I am doing some association rules mining in R and want to extract my results so I can build reports my results look like this:
> inspect(rules[1:3])
lhs rhs support confidence lift
1 {apples} => {oranges} 0.00029 0.24 4.4
2 {apples} => {pears} 0.00022 0.18 45.6
3 {apples} => {pineapples} 0.00014 0.12 1.8
How do i extract the "rhs" here i.e. a vector of oranges, pears and pineapples
Further how do I extract information out of the summary i.e.
> summary(rules)
The data type is "s4" and have no problem extracting when the output is in the list etc.. how do you do the equivelant? set of 3 rules
rule length distribution (lhs + rhs):sizes
2
3
Min. 1st Qu. Median Mean 3rd Qu. Max.
2 2 2 2 2 2
I want to extract the "3" from the "set of 3 rules"
I have gotten as far as using "@" What does the @ symbol mean in R?
But once i use that, how do i turn my results into a vector i.e.
inspect(rules@rhs)
1 {oranges}
2 {pears}
3 {pineapples}
becomes character vector of length 3
inspect
isn't returning anything, just printing its output. When this happens you can use the function capture.output
if you want to save the output as a string. For example, getting the rhs
data(Adult)
rules <- apriori(Adult, parameter = list(support = 0.4))
inspect(rules[1:3])
# lhs rhs support confidence lift
# 1 {} => {race=White} 0.8550428 0.8550428 1
# 2 {} => {native-country=United-States} 0.8974243 0.8974243 1
# 3 {} => {capital-gain=None} 0.9173867 0.9173867 1
## Capture it, and extract rhs
out <- capture.output(inspect(rules[1:3]))
gsub("[^{]+\\{([^}]*)\\}[^{]+\\{([^}]*)\\}.*", "\\2", out)[-1]

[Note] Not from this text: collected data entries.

-- ==== Sys2Proof/Config.lean ====
section
/-! DEFINITION. What is fixed for the machine and is no state: the names of the eight stage widths (R51), and the
free values, constants without a body that stand where the spec gives "any value" (U1 and U8 of
spec/93_implementation_defined.md). Each is ONE function for all instances and all runs, applied to a counter, so equal
counters draw equal values (DESIGN CHOICE, unsafe, log 26). The constants `T_w`, `M_w`, `ZERO`, `ONE`, `MAX` are in Machine/Constants.lean. -/

namespace Sys2Proof

/-- The eight widths of the stage table: seven halving widths and the 1 of the final test (R6, R51). -/
inductive Width where
  | w128 | w64 | w32 | w16 | w8 | w4 | w2 | w1
  deriving DecidableEq, Repr

/-- FREE VALUE: what the `r` field of the response word carries when `err = 1`. The spec treats it as "any value"
(R49, U1), so it has no body; `n` is the draw counter of State (log 2). -/
opaque Config.errIndex (n : Nat) : Index

/-- FREE VALUE: what a working register `X` holds once an operation is over or reset is asserted: "any value, and
unreadable" (U8, R24). `n` is the draw counter of State (log 5). -/
opaque Config.idleX (n : Nat) : U256

/-- FREE VALUE: what a working register `R` holds once an operation is over or reset is asserted: "any value, and
unreadable" (U8, R24). `n` is the draw counter of State (log 5). -/
opaque Config.idleR (n : Nat) : Index

end Sys2Proof
end

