-- ==== Sys2Proof/Machine/Caller.lean ====
section
/-! DEFINITION. The caller's side of the interface: presenting a request, taking a response, reading an index, driving
reset (R171, R180). These are actions of the environment, not commands of the block. -/

namespace Sys2Proof.Machine

/-- Put a request word on the interface. It makes no check: a word that stands there untaken is replaced and never
gets a response. U10 gives an overlap no move, so the replacement is the model's (DESIGN CHOICE, unsafe, log 22). -/
def presentRequest (w : ReqWord) (s : State) : State :=
  { s with request := some w }

/-- Present the request word a number stands for; nothing is presented when the number is no request word (log 12). -/
def presentNumber (n : Nat) (s : State) : State :=
  match requestWord n with
  | .ok w => presentRequest w s
  | .error _ => { s with request := none }

/-- The caller sends a request: it may not send a second one to the instance before the response (R171), which has "no
move in the model" (U10). Reset drops every request without a response, so the caller can reissue it (R171, log 9). -/
def callerSend (w : ReqWord) (s : State) : Except Refusal State :=
  if s.request.isSome || s.running.isSome then .error .requestOverlap else .ok (presentRequest w s)

/-- The caller takes the response, if one has been given (R171). -/
def callerTake (s : State) : Option (Response × State) :=
  s.response.map fun rsp => (rsp, { s with response := none })

/-- The caller reads the index of a response: it may not when `err = 1` (R49, R171, U1). -/
def readIndex : Response → Except Fault Index
  | .ok r => .ok r
  | .domainError => .error .indexReadUnderError

/-- The environment asserts reset: an operation in progress, and a request not yet taken, is dropped at that moment
(R180, R171). It acts at once, with no
least time it must be held (DESIGN CHOICE, log 23). -/
def assertReset (s : State) : State :=
  holdReset { s with resetIn := true }

/-- The environment releases reset, and the block is idle with no response pending (R180). Where reset is not asserted
there is nothing to release. -/
def releaseReset (s : State) : State :=
  if s.resetIn then { holdReset s with resetIn := false } else s

end Sys2Proof.Machine
end

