-- ==== Sys2Proof/Machine/LsbEngine.lean ====
section
/-! DEFINITION. lsb_tz_encoder: the LSB engine's stages, and the two commands that use it, LSB and CTZ
(spec/41_lsb.md). -/

namespace Sys2Proof.Machine

/-- Initialisation: `X <- x`, `R <- 255` (R86, R181). -/
def lsbLoad (x : U256) : WorkRegs where
  x := x
  r := 255

/-- The test of an LSB stage: `AND(X, M_w)`, then compared with zero (R51, R87, R94, R186). -/
def lsbTest (w : Width) (e : WorkRegs) : Bool :=
  !eqU (andU e.x (lowMask w)) zeroU

/-- One halving stage: subtract `w`, or shift by `w`; exactly one of the two (R87). -/
def lsbHalve (w : Width) (e : WorkRegs) : WorkRegs :=
  if lsbTest w e then { e with r := e.r - widthIndex w } else { e with x := shrU e.x (widthShift w) }

/-- The final step: if bit 0 of `X` is set, subtract 1; `X` is never written (R88, R191). -/
def lsbFinal (e : WorkRegs) : WorkRegs :=
  if lsbTest .w1 e then { e with r := e.r - 1 } else e

/-- The stages of LSB(x): load, the seven halving stages in order, the final step (R86). -/
def lsbRun (x : U256) : WorkRegs :=
  lsbFinal (halvingWidths.foldl (fun e w => lsbHalve w e) (lsbLoad x))

/-- Stage `k` of the LSB engine by its number (R51). -/
def lsbStage (k : Fin 8) (e : WorkRegs) : WorkRegs :=
  if k = 7 then lsbFinal e else lsbHalve (stageWidth k) e

/-- The working registers of the LSB engine after the first `n` stages on operand `x`. -/
def lsbAfter (x : U256) (n : Nat) : WorkRegs :=
  (allStages.take n).foldl (fun e k => lsbStage k e) (lsbLoad x)

/-- LSB (R86). -/
def execLsb (x : U256) (s : State) : Host.Outcome State Fault Refusal :=
  .next (answer .lsbTz x (lsbRun x).r s)

/-- CTZ: the LSB engine's index as it is (R95). -/
def execCtz (x : U256) (s : State) : Host.Outcome State Fault Refusal :=
  .next (answer .lsbTz x (lsbRun x).r s)

end Sys2Proof.Machine
end

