-- ==== Sys2Proof/Machine/System.lean ====
section
/-! DEFINITION. Runs: a sequence of requests served by one instance, and any number of instances under any schedule
(R169, R183; the number of instances is OPEN in R6: it is the length of the list). -/

namespace Sys2Proof.Machine

/-- Serve one request: present it and step. Presenting replaces a request that stands untaken, which then never gets a
response (DESIGN CHOICE, unsafe, log 22). -/
def serve (w : ReqWord) (s : State) : Host.Outcome State Fault Refusal :=
  step (presentRequest w s)

/-- Serve a sequence of requests on one instance, in order. -/
def serveAll : List ReqWord → State → Host.Outcome State Fault Refusal
  | [], s => .next s
  | w :: ws, s =>
    match serve w s with
    | .next t => serveAll ws t
    | .fault r => .fault r
    | .refused r => .refused r

/-- The instances of a system; they share nothing (R169). Their free values come from the same functions, each of its own
counter, so instances with equal counters draw equal values (DESIGN CHOICE, unsafe, log 26). -/
abbrev System := List State

/-- Instance `k` of the system serves one request, with `serve` and its choice (log 22). -/
def systemServe (k : Nat) (w : ReqWord) (sys : System) : Host.Outcome System Fault Refusal :=
  match sys[k]? with
  | none => .refused .noSuchInstance
  | some s =>
    match serve w s with
    | .next t => .next (sys.set k t)
    | .fault r => .fault r
    | .refused r => .refused r

/-- The fault mark of a run over the instances of a system: set when some instance's is. R172 and R183 do not say where
such a run keeps it; each instance's State holds the mark of its own responses alone (DESIGN CHOICE, log 24). -/
def systemFaultMark (sys : System) : Bool :=
  sys.any State.faultMark

/-- A schedule: which instance serves which request, in the order of time. An event marks only the instance it names;
the run's mark is `systemFaultMark` (log 24). -/
def systemRun : List (Nat × ReqWord) → System → Host.Outcome System Fault Refusal
  | [], sys => .next sys
  | e :: es, sys =>
    match systemServe e.1 e.2 sys with
    | .next sys' => systemRun es sys'
    | .fault r => .fault r
    | .refused r => .refused r

/-- The requests a schedule sends to instance `k`, in order. -/
def requestsOf (k : Nat) (es : List (Nat × ReqWord)) : List ReqWord :=
  (es.filter fun e => e.1 == k).map Prod.snd

/-- The response a request gets: a function of its `op` and `x` alone (R36). -/
def responseOf (w : ReqWord) : Response :=
  if isDomainError (decode w).operand then .domainError
  else .ok (viewOf (commandOf (decode w))
    (finishStages (engineOf (commandOf (decode w))) 0
      (engineLoad (engineOf (commandOf (decode w))) (decode w).operand)).r)

end Sys2Proof.Machine
end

# [1] "race=White" "native-country=United-States"
# [3] "capital-gain=None"
However, it looks like you can just access this information from the rules
with the function rhs
str(rhs(rules)@itemInfo)
# 'data.frame': 115 obs. of 3 variables:
# $ labels :Class 'AsIs' chr [1:115] "age=Young" "age=Middle-aged" "age=Senior" "age=Old" ...
# $ variables: Factor w/ 13 levels "age","capital-gain",..: 1 1 1 1 13 13 13 13 13 13 ...
# $ levels : Factor w/ 112 levels "10th","11th",..: 111 63 92 69 30 54 65 82 90 91 ...
In general, use str
to see what objects are made of so you can decide how to extract components.